MASTER DEVELOPMENT PROMPT
Triad Coherence Data Ingestion + Normalization + Multi-Format Processing System
SYSTEM GOAL: You will design and implement a full data ingestion + cleaning + normalization + preview + export system for the Coherence Index Project. The system must:
-
Import raw data from multiple formats:
- CSV
- Excel (XLS/XLSX)
- PDF (text extraction required)
- Markdown (.md)
- Text (.txt)
- HTML
-
Automatically detect:
- Year columns
- Values
- Units
- Missing data
- Inconsistent formatting
- Header anomalies
- Multi-row headers
- Broken or shifted tables
-
Generate a data preview for the user:
- Show the detected columns
- Show a cleaned 5—10 row sample
- Ask for confirmation or corrections
- If wrong, allow the user to specify the correct mapping
- Re-run the cleaning pipeline with the corrected mapping
-
Normalize all indicators into a unified structure: Every dataset must be transformed to the schema:
year (INT) indicator_name (TEXT) indicator_domain (TEXT) -- society / individual / physics/logos raw_value (FLOAT) normalized_value (FLOAT) source (TEXT) notes (TEXT) -
Export results to:
- PostgreSQL (with automated table creation)

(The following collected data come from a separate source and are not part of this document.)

-- ==== Sys2Proof/Laws/Frames.lean ====
section
/-!
SUPPORT. What a raised event, an error record, a sent response and the passing of time can touch, said once as relations between the device
before and after, and that each shared operation keeps to its relation.
-/
namespace Sys2Proof.Machine

/-- The device after differs from the device before in the events, the queues, the counters and, of power, the domains only. -/
structure EvOnly (d e : Dev) : Prop where
  rw : e.rw = d.rw
  clk : e.clk = d.clk
  ptp : e.ptp = d.ptp
  pps : e.pps = d.pps
  start : e.start = d.start
  nv : e.nv = d.nv
  err : e.err = d.err
  tel : e.tel = d.tel
  store : e.store = d.store
  timers : e.timers = d.timers
  tmSrc : e.tmSrc = d.tmSrc
  halted : e.halted = d.halted
  bandSf : e.bandSf = d.bandSf
  bandG : e.bandG = d.bandG
  lanes : e.lanes = d.lanes
  gov : e.gov = d.gov
  sched : e.sched = d.sched
  nbr : e.nbr = d.nbr
  fwd : e.fwd = d.fwd
  shp : e.shp = d.shp
  bunting : e.bunting = d.bunting
  fw : e.fw = d.fw
  can : e.can = d.can
  hier : e.hier = d.hier
  qdl : e.qdl = d.qdl
  gpio : e.gpio = d.gpio
  ifs : e.ifs = d.ifs
  free : e.free = d.free
  out : e.out = d.out
  pwr : e.pwr = { d.pwr with domains := e.pwr.domains }

theorem EvOnly.rfl' (d : Dev) : EvOnly d d := by constructor <;> rfl
theorem EvOnly.ite {d a b : Dev} {c : Prop} [Decidable c] (h : EvOnly d a) (k : EvOnly d b) : EvOnly d (if c then a else b) := by split <;> assumption
theorem EvOnly.trans {a b c : Dev} (h : EvOnly a b) (k : EvOnly b c) : EvOnly a c where
  rw := k.rw.trans h.rw
  clk := k.clk.trans h.clk
  ptp := k.ptp.trans h.ptp
  pps := k.pps.trans h.pps
  start := k.start.trans h.start
  nv := k.nv.trans h.nv
  err := k.err.trans h.err
  tel := k.tel.trans h.tel
  store := k.store.trans h.store
  timers := k.timers.trans h.timers
  tmSrc := k.tmSrc.trans h.tmSrc
  halted := k.halted.trans h.halted
  bandSf := k.bandSf.trans h.bandSf
  bandG := k.bandG.trans h.bandG
  lanes := k.lanes.trans h.lanes
  gov := k.gov.trans h.gov
  sched := k.sched.trans h.sched
  nbr := k.nbr.trans h.nbr
  fwd := k.fwd.trans h.fwd
  shp := k.shp.trans h.shp
  bunting := k.bunting.trans h.bunting
  fw := k.fw.trans h.fw
  can := k.can.trans h.can
  hier := k.hier.trans h.hier
  qdl := k.qdl.trans h.qdl
  gpio := k.gpio.trans h.gpio
  ifs := k.ifs.trans h.ifs
  free := k.free.trans h.free
  out := k.out.trans h.out
  pwr := by rw [k.pwr, h.pwr]

theorem EvOnly.mode {d e : Dev} (h : EvOnly d e) : e.pwr.mode = d.pwr.mode := by rw [h.pwr]
theorem EvOnly.entering {d e : Dev} (h : EvOnly d e) : e.pwr.entering = d.pwr.entering := by rw [h.pwr]
theorem EvOnly.meshOk {d e : Dev} (h : EvOnly d e) : e.pwr.meshOk = d.pwr.meshOk := by rw [h.pwr]
theorem EvOnly.fullOnly {d e : Dev} (h : EvOnly d e) : e.pwr.fullOnly = d.pwr.fullOnly := by rw [h.pwr]
theorem EvOnly.baseFull {d e : Dev} (h : EvOnly d e) : e.pwr.baseFull = d.pwr.baseFull := by rw [h.pwr]
theorem EvOnly.faultCause {d e : Dev} (h : EvOnly d e) : e.pwr.faultCause = d.pwr.faultCause := by rw [h.pwr]
theorem EvOnly.padHold {d e : Dev} (h : EvOnly d e) : e.pwr.padHold = d.pwr.padHold := by rw [h.pwr]
theorem EvOnly.sleepReq {d e : Dev} (h : EvOnly d e) : e.pwr.sleepReq = d.pwr.sleepReq := by rw [h.pwr]
theorem EvOnly.vcoreOn {d e : Dev} (h : EvOnly d e) : e.pwr.vcoreOn = d.pwr.vcoreOn := by rw [h.pwr]

/-- The device after differs from the device before in the events, the error records, the central store, the queues, the counters and, of power, the domains only. -/
structure ErrOnly (d e : Dev) : Prop where
  rw : e.rw = d.rw
  clk : e.clk = d.clk
  ptp : e.ptp = d.ptp
  pps : e.pps = d.pps
  start : e.start = d.start
  nv : e.nv = d.nv
  tel : e.tel = d.tel
  timers : e.timers = d.timers
  tmSrc : e.tmSrc = d.tmSrc
  halted : e.halted = d.halted
  bandSf : e.bandSf = d.bandSf
  bandG : e.bandG = d.bandG
  lanes : e.lanes = d.lanes
  gov : e.gov = d.gov
  sched : e.sched = d.sched
  nbr : e.nbr = d.nbr
  fwd : e.fwd = d.fwd
  shp : e.shp = d.shp
  bunting : e.bunting = d.bunting
  fw : e.fw = d.fw
  can : e.can = d.can
  hier : e.hier = d.hier
  qdl : e.qdl = d.qdl
  gpio : e.gpio = d.gpio
  ifs : e.ifs = d.ifs
  free : e.free = d.free
  out : e.out = d.out
  pwr : e.pwr = { d.pwr with domains := e.pwr.domains }

theorem ErrOnly.rfl' (d : Dev) : ErrOnly d d := by constructor <;> rfl
theorem ErrOnly.ite {d a b : Dev} {c : Prop} [Decidable c] (h : ErrOnly d a) (k : ErrOnly d b) : ErrOnly d (if c then a else b) := by split <;> assumption
theorem ErrOnly.trans {a b c : Dev} (h : ErrOnly a b) (k : ErrOnly b c) : ErrOnly a c where
  rw := k.rw.trans h.rw
  clk := k.clk.trans h.clk
  ptp := k.ptp.trans h.ptp
  pps := k.pps.trans h.pps
  start := k.start.trans h.start
  nv := k.nv.trans h.nv
  tel := k.tel.trans h.tel
  timers := k.timers.trans h.timers
  tmSrc := k.tmSrc.trans h.tmSrc
  halted := k.halted.trans h.halted
  bandSf := k.bandSf.trans h.bandSf
  bandG := k.bandG.trans h.bandG
  lanes := k.lanes.trans h.lanes
  gov := k.gov.trans h.gov
  sched := k.sched.trans h.sched
  nbr := k.nbr.trans h.nbr
  fwd := k.fwd.trans h.fwd
  shp := k.shp.trans h.shp
  bunting := k.bunting.trans h.bunting
  fw := k.fw.trans h.fw
  can := k.can.trans h.can
  hier := k.hier.trans h.hier
  qdl := k.qdl.trans h.qdl
  gpio := k.gpio.trans h.gpio
  ifs := k.ifs.trans h.ifs
  free := k.free.trans h.free
  out := k.out.trans h.out
  pwr := by rw [k.pwr, h.pwr]

theorem ErrOnly.mode {d e : Dev} (h : ErrOnly d e) : e.pwr.mode = d.pwr.mode := by rw [h.pwr]
theorem ErrOnly.entering {d e : Dev} (h : ErrOnly d e) : e.pwr.entering = d.pwr.entering := by rw [h.pwr]
theorem ErrOnly.meshOk {d e : Dev} (h : ErrOnly d e) : e.pwr.meshOk = d.pwr.meshOk := by rw [h.pwr]
theorem ErrOnly.fullOnly {d e : Dev} (h : ErrOnly d e) : e.pwr.fullOnly = d.pwr.fullOnly := by rw [h.pwr]
theorem ErrOnly.baseFull {d e : Dev} (h : ErrOnly d e) : e.pwr.baseFull = d.pwr.baseFull := by rw [h.pwr]
theorem ErrOnly.faultCause {d e : Dev} (h : ErrOnly d e) : e.pwr.faultCause = d.pwr.faultCause := by rw [h.pwr]
theorem ErrOnly.padHold {d e : Dev} (h : ErrOnly d e) : e.pwr.padHold = d.pwr.padHold := by rw [h.pwr]
theorem ErrOnly.sleepReq {d e : Dev} (h : ErrOnly d e) : e.pwr.sleepReq = d.pwr.sleepReq := by rw [h.pwr]
theorem ErrOnly.vcoreOn {d e : Dev} (h : ErrOnly d e) : e.pwr.vcoreOn = d.pwr.vcoreOn := by rw [h.pwr]

/-- The device after differs from the device before in what has left, the transports and the sessions only. -/
structure SentOnly (d e : Dev) : Prop where
  cnt : e.cnt = d.cnt
  rw : e.rw = d.rw
  clk : e.clk = d.clk
  ptp : e.ptp = d.ptp
  pps : e.pps = d.pps
  pwr : e.pwr = d.pwr
  start : e.start = d.start
  nv : e.nv = d.nv
  ev : e.ev = d.ev
  err : e.err = d.err
  tel : e.tel = d.tel
  store : e.store = d.store
  queues : e.queues = d.queues
  timers : e.timers = d.timers
  tmSrc : e.tmSrc = d.tmSrc
  halted : e.halted = d.halted
  bandSf : e.bandSf = d.bandSf
  bandG : e.bandG = d.bandG
  lanes : e.lanes = d.lanes
  gov : e.gov = d.gov
  sched : e.sched = d.sched
  nbr : e.nbr = d.nbr
  fwd : e.fwd = d.fwd
  shp : e.shp = d.shp
  bunting : e.bunting = d.bunting
  fw : e.fw = d.fw
  can : e.can = d.can
  hier : e.hier = d.hier
  gpio : e.gpio = d.gpio
  free : e.free = d.free

theorem SentOnly.rfl' (d : Dev) : SentOnly d d := by constructor <;> rfl
theorem SentOnly.ite {d a b : Dev} {c : Prop} [Decidable c] (h : SentOnly d a) (k : SentOnly d b) : SentOnly d (if c then a else b) := by split <;> assumption
theorem SentOnly.trans {a b c : Dev} (h : SentOnly a b) (k : SentOnly b c) : SentOnly a c where
  cnt := k.cnt.trans h.cnt
  rw := k.rw.trans h.rw
  clk := k.clk.trans h.clk
  ptp := k.ptp.trans h.ptp
  pps := k.pps.trans h.pps
  pwr := k.pwr.trans h.pwr
  start := k.start.trans h.start
  nv := k.nv.trans h.nv
  ev := k.ev.trans h.ev
  err := k.err.trans h.err
  tel := k.tel.trans h.tel
  store := k.store.trans h.store
  queues := k.queues.trans h.queues
  timers := k.timers.trans h.timers
  tmSrc := k.tmSrc.trans h.tmSrc
  halted := k.halted.trans h.halted
  bandSf := k.bandSf.trans h.bandSf
  bandG := k.bandG.trans h.bandG
  lanes := k.lanes.trans h.lanes
  gov := k.gov.trans h.gov
  sched := k.sched.trans h.sched
  nbr := k.nbr.trans h.nbr
  fwd := k.fwd.trans h.fwd
  shp := k.shp.trans h.shp
  bunting := k.bunting.trans h.bunting
  fw := k.fw.trans h.fw
  can := k.can.trans h.can
  hier := k.hier.trans h.hier
  gpio := k.gpio.trans h.gpio
  free := k.free.trans h.free

/-- The device after differs from the device before in the persistent store, but for its items, the counters and the position of the free values only. -/
structure NvOnly (d e : Dev) : Prop where
  rw : e.rw = d.rw
  clk : e.clk = d.clk
  ptp : e.ptp = d.ptp
  pps : e.pps = d.pps
  pwr : e.pwr = d.pwr
  start : e.start = d.start
  ev : e.ev = d.ev
  err : e.err = d.err
  tel : e.tel = d.tel
  store : e.store = d.store
  queues : e.queues = d.queues
  timers : e.timers = d.timers
  tmSrc : e.tmSrc = d.tmSrc
  halted : e.halted = d.halted
  bandSf : e.bandSf = d.bandSf
  bandG : e.bandG = d.bandG
  lanes : e.lanes = d.lanes
  gov : e.gov = d.gov
  sched : e.sched = d.sched
  nbr : e.nbr = d.nbr
  fwd : e.fwd = d.fwd
  shp : e.shp = d.shp
  bunting : e.bunting = d.bunting
  fw : e.fw = d.fw
  can : e.can = d.can
  hier : e.hier = d.hier
  qdl : e.qdl = d.qdl
  gpio : e.gpio = d.gpio
  ifs : e.ifs = d.ifs
  out : e.out = d.out
  rp : e.nv.rp = d.nv.rp

theorem NvOnly.rfl' (d : Dev) : NvOnly d d := by constructor <;> rfl
theorem NvOnly.ite {d a b : Dev} {c : Prop} [Decidable c] (h : NvOnly d a) (k : NvOnly d b) : NvOnly d (if c then a else b) := by split <;> assumption
theorem NvOnly.trans {a b c : Dev} (h : NvOnly a b) (k : NvOnly b c) : NvOnly a c where
  rw := k.rw.trans h.rw
  clk := k.clk.trans h.clk
  ptp := k.ptp.trans h.ptp
  pps := k.pps.trans h.pps
  pwr := k.pwr.trans h.pwr
  start := k.start.trans h.start
  ev := k.ev.trans h.ev
  err := k.err.trans h.err
  tel := k.tel.trans h.tel
  store := k.store.trans h.store
  queues := k.queues.trans h.queues
  timers := k.timers.trans h.timers
  tmSrc := k.tmSrc.trans h.tmSrc
  halted := k.halted.trans h.halted
  bandSf := k.bandSf.trans h.bandSf
  bandG := k.bandG.trans h.bandG
  lanes := k.lanes.trans h.lanes
  gov := k.gov.trans h.gov
  sched := k.sched.trans h.sched
  nbr := k.nbr.trans h.nbr
  fwd := k.fwd.trans h.fwd
  shp := k.shp.trans h.shp
  bunting := k.bunting.trans h.bunting
  fw := k.fw.trans h.fw
  can := k.can.trans h.can
  hier := k.hier.trans h.hier
  qdl := k.qdl.trans h.qdl
  gpio := k.gpio.trans h.gpio
  ifs := k.ifs.trans h.ifs
  out := k.out.trans h.out
  rp := k.rp.trans h.rp

/-- The device after differs from the device before in the clock and what counts with it: SLEW_ACTIVE, the credits, the timers only. -/
structure TimeOnly (d e : Dev) : Prop where
  cnt : e.cnt = d.cnt
  rw : e.rw = d.rw
  ptp : e.ptp = d.ptp
  pps : e.pps = d.pps
  pwr : e.pwr = d.pwr
  start : e.start = d.start
  nv : e.nv = d.nv
  ev : e.ev = d.ev
  err : e.err = d.err
  tel : e.tel = d.tel
  store : e.store = d.store
  queues : e.queues = d.queues
  halted : e.halted = d.halted
  bandSf : e.bandSf = d.bandSf
  bandG : e.bandG = d.bandG
  lanes : e.lanes = d.lanes
  gov : e.gov = d.gov
  sched : e.sched = d.sched
  fwd : e.fwd = d.fwd
  bunting : e.bunting = d.bunting
  fw : e.fw = d.fw
  can : e.can = d.can
  hier : e.hier = d.hier
  qdl : e.qdl = d.qdl
  gpio : e.gpio = d.gpio
  ifs : e.ifs = d.ifs
  free : e.free = d.free
  out : e.out = d.out

theorem TimeOnly.rfl' (d : Dev) : TimeOnly d d := by constructor <;> rfl
theorem TimeOnly.ite {d a b : Dev} {c : Prop} [Decidable c] (h : TimeOnly d a) (k : TimeOnly d b) : TimeOnly d (if c then a else b) := by split <;> assumption
theorem TimeOnly.trans {a b c : Dev} (h : TimeOnly a b) (k : TimeOnly b c) : TimeOnly a c where
  cnt := k.cnt.trans h.cnt
  rw := k.rw.trans h.rw
  ptp := k.ptp.trans h.ptp
  pps := k.pps.trans h.pps
  pwr := k.pwr.trans h.pwr
  start := k.start.trans h.start
  nv := k.nv.trans h.nv
  ev := k.ev.trans h.ev
  err := k.err.trans h.err
  tel := k.tel.trans h.tel
  store := k.store.trans h.store
  queues := k.queues.trans h.queues
  halted := k.halted.trans h.halted
  bandSf := k.bandSf.trans h.bandSf
  bandG := k.bandG.trans h.bandG
  lanes := k.lanes.trans h.lanes
  gov := k.gov.trans h.gov
  sched := k.sched.trans h.sched
  fwd := k.fwd.trans h.fwd
  bunting := k.bunting.trans h.bunting
  fw := k.fw.trans h.fw
  can := k.can.trans h.can
  hier := k.hier.trans h.hier
  qdl := k.qdl.trans h.qdl
  gpio := k.gpio.trans h.gpio
  ifs := k.ifs.trans h.ifs
  free := k.free.trans h.free
  out := k.out.trans h.out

- Obsidian-compatible Markdown summaries
- Clean CSV files
- Optional: JSON bundles for analytics pipelines
-
GUI Requirement: Build a Streamlit GUI with:
- Drag-and-drop file upload
- Automatic format detection
- Step-by-step cleaning wizard
- Preview panels
- An export menu
- A logging window
-
Architectural Requirements:
- Modular Python package structure
- Dedicated folder for format-specific parsers
- Dedicated folder for cleaning/normalization functions
- A “rules engine” that encodes the Triad domains
- A configuration file for expanding indicator mappings later
- A “human-in-loop correction loop” for invalid auto-detections
WHAT I WANT FROM YOU FIRST:
- A complete high-level architecture
- File/folder structure
- Class/module design
- The Streamlit GUI layout plan
- A test plan using sample dirty CSV/PDF/MD files
- After approval, generate the full code base in steps.
ADDITIONAL RULES:
- Code must be Python 3.10+ compatible.
- Use only widely supported libraries (
pandas,numpy,pdfplumber,python-docxif needed,markdown2,BeautifulSoup4,SQLAlchemy,Streamlit). - For PDFs: extract tables if possible, fallback to text-block parsing.
- For Markdown: identify tables if present, fallback to YAML + body parsing.
- For HTML: extract
<table>s; ignore styling. - All errors must be caught and displayed cleanly in the Streamlit GUI.
BEGIN
“Begin by designing the full system architecture. Do not write code yet. Produce the blueprint first.”